Lengths of the lattice vectors have to satisfy \(\vert\boldsymbol{a}_1^s\vert < \vert\boldsymbol{a}_2^s\vert < \vert\boldsymbol{a}_3^s\vert\) for the primitive cell in the standard form.

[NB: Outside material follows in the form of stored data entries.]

/-- R170: FLUSH completes; it ingests nothing, never writes `heldBits`, and reports `finished` by the whole word. -/
def Obligations.FlushCompletesWithFinished : Prop :=
  ∀ (s : State) (c : Coding) (dstCap : Nat), s.Inv → s.ReadyFor c →
    ∃ t, exec (.flush dstCap) s = .next t ∧ t.run = none ∧ t.coding = some c ∧ t.requests = s.requests ∧
      ((t.fault = true ∧ t.response = some .fault) ∨
        (t.fault = false ∧ t.heldBits = s.heldBits ∧ t.heldCount ≤ s.heldCount ∧ t.dst.length ≤ dstCap ∧
          t.response = some (.ok (s.heldBits == 0#32) t.dst.length 0)))

/-- R170: "a second `FLUSH` right after one that stopped NeedInput writes nothing", and changes no register. -/
def Obligations.SecondFlushWritesNothing : Prop :=
  ∀ (s t : State) (dstCap dstCap' : Nat), exec (.flush dstCap) s = .next t → t.fault = false →
    t.dst.length < dstCap →
    exec (.flush dstCap') t = .next { t with dst := [], response := some (.ok (t.heldBits == 0#32) 0 0) }

/-- R160, R162, R170: DECODE and FLUSH are their steps. On a constructed, unfaulted Decoder the command answers exactly
the first state between commands that single steps come to from its beginning: nothing written, nothing ingested,
EXTRACT first. -/
def Obligations.CommandsAreTheirSteps : Prop :=
  ∀ (s : State) (c : Coding) (dstCap : Nat) (src : List Byte), s.Inv → s.ReadyFor c →
    (∃ t, exec (.decode dstCap src) s = .next t) ∧ (∃ t, exec (.flush dstCap) s = .next t) ∧
    (∀ t, exec (.decode dstCap src) s = .next t ↔
      State.RunsTo { s with
        dst := [], run := some { kind := .decode, dstCap := dstCap, src := src, nSrc := 0, phase := .extract } } t) ∧
    (∀ t, exec (.flush dstCap) s = .next t ↔
      State.RunsTo { s with
        dst := [], run := some { kind := .flush, dstCap := dstCap, src := [], nSrc := 0, phase := .extract } } t)

/-- R175: ALIGNED is 1 exactly when all 32 bits of `heldBits` are zero, and writes no state; on a faulted Decoder it
answers `fault = 1`. -/
def Obligations.AlignedTestsTheWholeWord : Prop :=
  (∀ (s : State) (c : Coding), s.ReadyFor c →
    (s.heldBits = 0#32 → exec .aligned s = .next { s with response := some (.ok true 0 0) }) ∧
    (s.heldBits ≠ 0#32 → exec .aligned s = .next { s with response := some (.ok false 0 0) })) ∧
  (∀ (s : State) (c : Coding), s.run = none → s.coding = some c → s.fault = true →
    exec .aligned s = .next { s with response := some .fault })

/-- R177: on a faulted Decoder the three commands change nothing and answer `fault = 1`; `NEW` works and clears the
fault; on a Decoder that never had a `NEW` the three are refused. -/
def Obligations.FaultedAndUnconstructedDecoders : Prop :=
  (∀ (s : State) (c : Coding) (i : Instr), (i = .aligned ∨ (∃ n, i = .flush n) ∨ ∃ n src, i = .decode n src) →
    s.run = none → s.coding = some c → s.fault = true → exec i s = .next { s with response := some .fault }) ∧
  (∀ (s : State) (c : Coding), s.run = none → c.wf = true →
    ∃ t, exec (.new c) s = .next t ∧ t.fault = false ∧ t.fcause.code = 0) ∧
  (∀ (s : State) (i : Instr), (i = .aligned ∨ (∃ n, i = .flush n) ∨ ∃ n src, i = .decode n src) →
    s.run = none → s.coding = none → exec i s = .refused .unconstructed)

/-- R66: two commands at once on one Decoder are refused. -/
def Obligations.OverlappingCommandsRefused : Prop :=
  ∀ (s : State) (r : Run) (i : Instr), i.isPointer = false → s.run = some r → exec i s = .refused .overlappingCommand

/-- R221: after a reset ALIGNED gives 1, and FLUSH does what the pointer at slot 0 of the root says. -/
def Obligations.RightAfterNew : Prop :=
  ∀ (s t : State) (c : Coding), exec (.new c) s = .next t →
    exec .aligned t = .next { t with response := some (.ok true 0 0) } ∧
    (∀ dstCap, (dstCap = 0 ∨ 0 < ptrConsumeBits (c.word c.treeIndexStart 0)) →
      exec (.flush dstCap) t = .next { t with dst := [], response := some (.ok true 0 0) }) ∧
    (∀ dstCap symbol, c.pointer c.treeIndexStart 0 = .ret 0 symbol →
      exec (.flush dstCap) t =
        .next { t with dst := List.replicate dstCap symbol, response := some (.ok true dstCap 0) }) ∧
    (∀ dstCap, 0 < dstCap →
      (c.pointer c.treeIndexStart 0 = .invalid0 0 ∨ c.pointer c.treeIndexStart 0 = .invalid3 0) →
      ∃ u, exec (.flush dstCap) t = .next u ∧ u.fault = true ∧ u.response = some .fault ∧ u.dst = [])

/-- The frame of DECODE, FLUSH and ALIGNED: the Coding, so every word of the table, and the host's requests are never
written; without a fault FAULT, FCAUSE and the model's own fields stay; FLUSH and ALIGNED leave `heldBits`; ALIGNED
leaves all but the response (10 R36). -/
def Obligations.CommandsFrame : Prop :=
  ∀ (s t : State) (i : Instr), (i = .aligned ∨ (∃ n, i = .flush n) ∨ ∃ n src, i = .decode n src) →
    exec i s = .next t →
    t.coding = s.coding ∧ t.requests = s.requests ∧
    (∀ c c' node slot, s.coding = some c → t.coding = some c' →
      (c'.tblRead node slot).map (fun w => w.toNat) = (c.tblRead node slot).map (fun w => w.toNat)) ∧
    (t.fault = false → s.fault = false ∧ t.fcause = s.fcause ∧ t.corruptInfo = s.corruptInfo ∧
      t.freeCount = s.freeCount ∧ (i = .aligned ∨ (∃ n, i = .flush n) → t.heldBits = s.heldBits)) ∧
    (i = .aligned → t = { s with response := t.response })

/-! ### Whole-machine rules -/

/-- R52, R68: no instruction but `NEW` changes what a lookup finds; a read has no side effect and is repeatable. -/
def Obligations.TableIsNeverWritten : Prop :=
  ∀ (s t : State) (i : Instr), (∀ c, i ≠ .new c) → exec i s = .next t → t.coding = s.coding

/-- R28: FAULT is 0 after `NEW`; it is set, with FCAUSE 1, by the invalid-kind step and by nothing else; only `NEW`
clears it; while it is 1 every command but `NEW` changes no state and answers `fault = 1`; FCAUSE stays 0 while FAULT
is 0. -/
def Obligations.FaultFlagIsSticky : Prop :=
  (∀ (s t : State) (c : Coding), exec (.new c) s = .next t → t.fault = false ∧ t.fcause.code = 0) ∧
  (∀ (s t : State), microStep s = .next t → s.fault = false → t.fault = true →
    t.fcause.code = 1 ∧ ∃ c, ∃ w : PtrWord c.targetW, s.coding = some c ∧
      c.tblRead s.treeIndex (selector c.treeShift s.heldBits s.heldCount) = some w ∧
      (w.extractLsb' 6 2 = 0b00#2 ∨ w.extractLsb' 6 2 = 0b11#2) ∧ (w.extractLsb' 0 6).toNat ≤ s.heldCount) ∧
  (∀ (s t : State) (i : Instr), (∀ c, i ≠ .new c) → exec i s = .next t → s.fault = true →
    t = { s with response := some .fault }) ∧
  (∀ (s t : State) (i : Instr), exec i s = .next t → s.fcause.code = 0 → t.fault = false → t.fcause.code = 0)

/-- R160: commands are atomic: from a state between commands a step leads to a state between commands. -/
def Obligations.CommandsAreAtomic : Prop :=
  ∀ s t : State, s.run = none → step s = .next t → t.run = none

/-- A step inside EXTRACT with room in `dst` runs the pointer word that the table holds at `(treeIndex, sel)`, exactly
as `exec` runs it (41 R131, R135). -/
def Obligations.StepRunsTheWordLookedUp : Prop :=
  ∀ (s : State) (c : Coding) (r : Run) (w : PtrWord c.targetW),
    s.ExtractingWith c r → c.tblRead s.treeIndex (selector c.treeShift s.heldBits s.heldCount) = some w →
    step s = exec (decodePtr w) s

/-- A step between commands runs the host's next command, exactly as `exec` runs it, with the rest still to come
(42 R160); with none to come the Decoder holds its state (60 R205). -/
def Obligations.StepRunsTheNextCommand : Prop :=
  (∀ (s : State) (q : Request) (rest : List Request), s.run = none → s.requests = q :: rest →
    step s = exec (decodeCmd q) { s with requests := rest }) ∧
  (∀ s : State, s.run = none → s.requests = [] → step s = .next s)

/-- A lookup outside the table is refused, never wrapped and never a fault. The spec refuses a Coding that can lead there
before it runs (10 R25, 93 U4), as `NEW` does; the refusal at the lookup is the model's choice, log entry 11. -/
def Obligations.LookupOutsideTableRefused : Prop :=
  ∀ (s : State) (c : Coding) (r : Run), s.ExtractingWith c r →
    (s.treeIndex < 0 ∨ (c.nodeCount : Int) ≤ s.treeIndex) → step s = .refused .lookupOutsideTable

/-- Every step keeps the invariant: the Coding passes the check, `heldCount ≤ 32` and `treeIndex` lies in the table
while there is no fault, FCAUSE follows FAULT, a command in progress keeps within its operands (10 R22, R25, R28;
40 R119). -/
def Obligations.StepKeepsTheInvariant : Prop :=
  ∀ s t : State, s.Inv → step s = .next t → t.Inv

/-- The invariant holds at State.reset, whose register values are the model's choice (log entry 1), and after `NEW` whatever the state was. -/
def Obligations.ResetMeetsTheInvariant : Prop :=
  State.reset.Inv ∧ ∀ (s t : State) (c : Coding), exec (.new c) s = .next t → t.Inv

/-- A machine that meets the invariant is never refused for a lookup outside the table, for a pointer outside an
extraction or for work without end: those refusals need a Coding that fails the check (10 R25, 41 R138, 42 R163). -/
def Obligations.WellFormedMachineIsNeverStuck : Prop :=
  ∀ s : State, s.Inv →
    (∃ t, step s = .next t) ∨
    (∃ q rest, s.run = none ∧ s.requests = q :: rest ∧
      ((∃ c, decodeCmd q = .new c ∧ c.wf = false ∧ step s = .refused .codingNotWellFormed) ∨
        ((∀ c, decodeCmd q ≠ .new c) ∧ s.coding = none ∧ step s = .refused .unconstructed)))

/-! ### What a stream of commands gives (40 R118, R120; 42 R166, R176) -/

/-- R118: over any commands since `NEW`, `heldBits` is the big-endian number of all ingested bytes, modulo `2^32`. -/
def Obligations.HeldBitsAreTheLastFourBytes : Prop :=
  ∀ (c : Coding) (ingested written : List Byte) (s : State), History c ingested written s →
    s.heldBits.toNat = bytesValue ingested % 2 ^ 32 ∧
    (s.heldBits = 0#32 ↔ ∀ b ∈ ingested.drop (ingested.length - 4), b = 0#8)

/-- R176: `aligned` and `finished` are 1 exactly when the last `min(k, 4)` ingested bytes are all zero. -/
def Obligations.AlignedIffLastFourBytesZero : Prop :=
  ∀ (c : Coding) (ingested written : List Byte) (s t : State) (flag : Bool) (n : Nat), History c ingested written s →
    ((exec .aligned s = .next t ∧ t.response = some (.ok flag n 0)) ∨
      (∃ dstCap, exec (.flush dstCap) s = .next t ∧ t.response = some (.ok flag n 0))) →
    (flag = true ↔ ∀ b ∈ ingested.drop (ingested.length - min ingested.length 4), b = 0#8)

/-- R120: the valid window is a suffix of the bit string ingested since `NEW`. -/
def Obligations.WindowIsASuffixOfTheInput : Prop :=
  ∀ (c : Coding) (ingested written : List Byte) (s : State), History c ingested written s →
    s.heldCount ≤ 8 * ingested.length ∧ s.heldCount ≤ 32 ∧ s.window = bytesValue ingested % 2 ^ s.heldCount

/-- R166 (b), (c): a DECODE split into two by its capacity, with the cursors advanced, writes the same bytes, ingests
as many and leaves the same registers as the one DECODE, for any split point and any Coding. -/
def Obligations.DecodeSplitByCapacity : Prop :=
  ∀ (s t u : State) (dstCap k nDst nSrc : Nat) (src : List Byte), s.Inv → k ≤ dstCap →
    exec (.decode k src) s = .next t → t.response = some (.ok false nDst nSrc) →
    exec (.decode (dstCap - nDst) (src.drop nSrc)) t = .next u →
    (u.fault = true → ∃ v, exec (.decode dstCap src) s = .next v ∧ v.fault = true ∧ v.dst = t.dst ++ u.dst) ∧
    (∀ mSrc, u.response = some (.ok false u.dst.length mSrc) →
      exec (.decode dstCap src) s = .next { u with
        dst := t.dst ++ u.dst, response := some (.ok false (t.dst.length + u.dst.length) (nSrc + mSrc)) })

/-- R166 (a), (b): for a Coding with the replication property, what a Decoder writes does not depend on how the input
is cut into commands, on the capacities, or on what it has been given so far: of two histories on one stream the
shorter output is a prefix of the longer, and one that stopped for want of input has written all that any history on
no more input has. So two that have ingested the same bytes and stopped so have written the same. -/
def Obligations.OutputDoesNotDependOnChunking : Prop :=
  ∀ (c : Coding) (ingested ingested' written written' : List Byte) (s s' : State), c.Replicated →
    (History c ingested written s → History c ingested' written' s' → ingested <+: ingested' →
      written <+: written' ∨ written' <+: written) ∧
    (History c ingested written s → DrainedHistory c ingested' written' s' → ingested <+: ingested' →
      written <+: written') ∧
    (DrainedHistory c ingested written s → DrainedHistory c ingested written' s' → written = written')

If \(\vert \boldsymbol{a}_3\vert > \vert \boldsymbol{a}_2\vert > \vert \boldsymbol{a}_1\vert\), then

\[(\boldsymbol{a}_1^s, \boldsymbol{a}_2^s, \boldsymbol{a}_3^s) = (\boldsymbol{a}_1, \boldsymbol{a}_2, \boldsymbol{a}_3)\]

and

\[\begin{split}\boldsymbol{S} = \begin{pmatrix} 1 & 0 & 0 \\ 0 & 1 & 0 \\ 0 & 0 & 1 \end{pmatrix} \qquad \boldsymbol{S}^{-1} = \begin{pmatrix} 1 & 0 & 0 \\ 0 & 1 & 0 \\ 0 & 0 & 1 \end{pmatrix}\end{split}\]
If \(\vert \boldsymbol{a}_3\vert > \vert \boldsymbol{a}_1\vert > \vert \boldsymbol{a}_2\vert\), then

\[(\boldsymbol{a}_1^s, \boldsymbol{a}_2^s, \boldsymbol{a}_3^s) = (-\boldsymbol{a}_2, -\boldsymbol{a}_1, -\boldsymbol{a}_3)\]

and

\[\begin{split}\boldsymbol{S} = \begin{pmatrix} 0 & -1 & 0 \\ -1 & 0 & 0 \\ 0 & 0 & -1 \end{pmatrix} \qquad \boldsymbol{S}^{-1} = \begin{pmatrix} 0 & -1 & 0 \\ -1 & 0 & 0 \\ 0 & 0 & -1 \end{pmatrix}\end{split}\]
If \(\vert \boldsymbol{a}_2\vert > \vert \boldsymbol{a}_3\vert > \vert \boldsymbol{a}_1\vert\), then

\[(\boldsymbol{a}_1^s, \boldsymbol{a}_2^s, \boldsymbol{a}_3^s) = (-\boldsymbol{a}_1, -\boldsymbol{a}_3, -\boldsymbol{a}_2)\]

and

\[\begin{split}\boldsymbol{S} = \begin{pmatrix} -1 & 0 & 0 \\ 0 & 0 & -1 \\ 0 & -1 & 0 \end{pmatrix} \qquad \boldsymbol{S}^{-1} = \begin{pmatrix} -1 & 0 & 0 \\ 0 & 0 & -1 \\ 0 & -1 & 0 \end{pmatrix}\end{split}\]
If \(\vert \boldsymbol{a}_2\vert > \vert \boldsymbol{a}_1\vert > \vert \boldsymbol{a}_3\vert\), then

\[(\boldsymbol{a}_1^s, \boldsymbol{a}_2^s, \boldsymbol{a}_3^s) = (\boldsymbol{a}_3, \boldsymbol{a}_1, \boldsymbol{a}_2)\]

and

\[\begin{split}\boldsymbol{S} = \begin{pmatrix} 0 & 1 & 0 \\ 0 & 0 & 1 \\ 1 & 0 & 0 \end{pmatrix} \qquad \boldsymbol{S}^{-1} = \begin{pmatrix} 0 & 0 & 1 \\ 1 & 0 & 0 \\ 0 & 1 & 0 \end{pmatrix}\end{split}\]
If \(\vert \boldsymbol{a}_1\vert > \vert \boldsymbol{a}_3\vert > \vert \boldsymbol{a}_2\vert\), then

\[(\boldsymbol{a}_1^s, \boldsymbol{a}_2^s, \boldsymbol{a}_3^s) = (\boldsymbol{a}_2, \boldsymbol{a}_3, \boldsymbol{a}_1)\]

and

\[\begin{split}\boldsymbol{S} = \begin{pmatrix} 0 & 0 & 1 \\ 1 & 0 & 0 \\ 0 & 1 & 0 \end{pmatrix} \qquad \boldsymbol{S}^{-1} = \begin{pmatrix} 0 & 1 & 0 \\ 0 & 0 & 1 \\ 1 & 0 & 0 \end{pmatrix}\end{split}\]
If \(\vert \boldsymbol{a}_1\vert > \vert \boldsymbol{a}_2\vert > \vert \boldsymbol{a}_3\vert\), then

\[(\boldsymbol{a}_1^s, \boldsymbol{a}_2^s, \boldsymbol{a}_3^s) = (-\boldsymbol{a}_3, -\boldsymbol{a}_2, -\boldsymbol{a}_1)\]

and

\[\begin{split}\boldsymbol{S} = \begin{pmatrix} 0 & 0 & -1 \\ 0 & -1 & 0 \\ -1 & 0 & 0 \end{pmatrix} = \boldsymbol{S}^{-1} = \begin{pmatrix} 0 & 0 & -1 \\ 0 & -1 & 0 \\ -1 & 0 & 0 \end{pmatrix}\end{split}\]

Note

All six changes of the cell preserve the handiness of the original one.

Edge cases#

If \(a = b \ne c\) or \(a = c \ne b\) or \(b = c \ne a\), then the lattice is Tetragonal (TET).

If \(a = b = c\), then the lattice is Cubic (CUB).